Here is a list of potential sources of interference to your pro eSports gaming dreams:
- The Need to Make a Living: Food, Housing, Money
- The Need to Have Fun & Party
- Team Contracts & Corporate Sponsorships
- Team Dynamics
Are your parents a source of great support, or a source of interference? If your parents do not support your eSports gaming dreams, then that can definitely make it harder for you to progress. However, as with all problems, it should be dealt with, and if you could make a 180 degree twist from non-support or indifference to support, that would be the best option for helping you in this situation progress toward your eSports dreams.
I have seen a lot of gamers who completely shun their parents out, who experience the common lack of parental support, and then try to kick them out of the equation, choosing the direction of ignoring or getting away from their parents without trying to get to the nature of what parents are looking for and how to confront the issue in a way that could both benefit you, the aspiring pro gamer, and also, your parents.
Imagine a healthy and good relationship with your parents, where they would support what you are doing and be on your side. Sounds too good to be true?

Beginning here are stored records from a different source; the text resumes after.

-- ==== Sys2Proof/Machine/Huffman.lean ====
section
/-! DEFINITION. The Huffman commands (41_huffman.md R65 to R70). -/

namespace Sys2Proof.Machine

/-- HT_BUILD (R65): a failed build leaves HT[T] as it was. -/
def execHtBuild (t : TableId) (s : State) : Answer :=
  .next <|
    match htBuild s.hsrc[t] with
    | some h =>
      succeed (setResults (u32 h.nCodes.toNat) (u32 (h.maxLen.toNat * 2 ^ 8 + h.minLen.toNat))
        { s with ht := s.ht.set t h })
    | none => fail .illegalArgument s

/-- The lookup of HT_DECODE: N bits hit only for 1 ≤ N ≤ 16 (R66). -/
def htDecodeLookup (h : Ht) (n : Nat) (word : Word) : Option Byte :=
  if 1 ≤ n ∧ n ≤ 16 then h.decodeMap (word.toNat % 2 ^ n) n else none

/-- HT_DECODE (R66): a miss is the sentinel, not a fault. -/
def execHtDecode (t : TableId) (n : Nat) (s : State) : Answer :=
  .next <|
    if countOk n then
      match htDecodeLookup s.ht[t] n s.arg0 with
      | some sym => succeed (setResults (u32 sym.toNat) 1 s)
      | none => succeed (setResults sentinel 0 s)
    else fail .illegalArgument s

/-- The lookup of HT_ENCODE: a symbol above 255 misses (R67). -/
def htEncodeLookup (h : Ht) (word : Word) : Option (Nat × Nat) :=
  if word.toNat ≤ 255 then h.encodeMap (BitVec.ofNat 8 word.toNat) else none

/-- HT_ENCODE (R67): a miss is the sentinel, not a fault. -/
def execHtEncode (t : TableId) (s : State) : Answer :=
  .next <|
    match htEncodeLookup s.ht[t] s.arg0 with
    | some (code, len) => succeed (setResults (u32 code) (u32 len) s)
    | none => succeed (setResults sentinel 0 s)

/-- HT_LIMITS (R68). -/
def execHtLimits (t : TableId) (s : State) : Answer :=
  .next (succeed (setResults (u32 s.ht[t].minLen.toNat) (u32 s.ht[t].maxLen.toNat) s))

/-- HT_READ (R70): bits taken before an underrun or a fault stay consumed (R69). -/
def execHtRead (t : TableId) (s : State) : Answer :=
  .next <|
    if streamOpen .reading s then
      match htRead s.ht[t] s.mem s.bs with
      | (b, .symbol sym len) => succeed (setResults (u32 sym.toNat) (u32 len) { s with bs := b })
      | (b, .underrun) => complete .streamUnderrun true (setResults sentinel 0 { s with bs := b })
      | (b, .noMatch) => fail .huffmanDecodingFault { s with bs := b }
    else fail .illegalArgument s

end Sys2Proof.Machine
end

Put the fact that they are your parents aside for a moment, and just think, even strictly professionally speaking, your parents as a source of support would mean that you have great investors in you as a pro gamer. They might just be able to help you through all kinds of situations, from accommodation and food through money or even maybe managerial issues to do with contracts and sponsors. And if not any of those, then at least the moral support and willingness to see you successful and happy would be a positive psychological factor to have on your side.
Therefore, just like you would make a proposal to any potential investor, similarly you could prepare a proposal to your parents, treating them as a potential investor in your gaming future.
Parental lack of support stems from a lack of understanding of the opportunities in the eSport world, and also a lack of the same will and enthusiasm you have for gaming. In this case, you cannot convince your parents to like or even understand gaming, but there are two things that the majority of parents want to see in their children:
- That you are happy
- That you are securing a good future for yourself
Showing just one of the two is not enough. Often, the first point (that you are happy) is only viewed from the standpoint of the second point (that you are securing a good future for yourself). Moreover, the common parental template for “that you are securing a good future for yourself” is that you get a career in something that they understand and which is clear to them, and to what society as a whole supports, which usually translates to some sort of a university degree.
Therefore, on this point, you need to do some work to get your parents on your side as believers in your abilities as a pro eSports gamer, and also show them how eSports is a enormously growing industry that holds a lot of opportunity for pro gamers, as well as for many other roles, from the traditional game designers, developers, testers and producers to the more recent eSports gamers, teams and commentators.
How can you do this?
While the approach is different for all parents, and you will have to find a way that best suits yours, one way to do it is to treat your parents in a professional manner: Do not be passive and wait for them to come to your room or start an argument with you on the topic over a meal, where you always end up on the defensive. Instead, take an active approach: put a presentation together, and set up a meeting with them, similarly to how you would setup a meeting with a potential investor (keep an eye out for updates by Addiktz to get one of these presentations ready-made).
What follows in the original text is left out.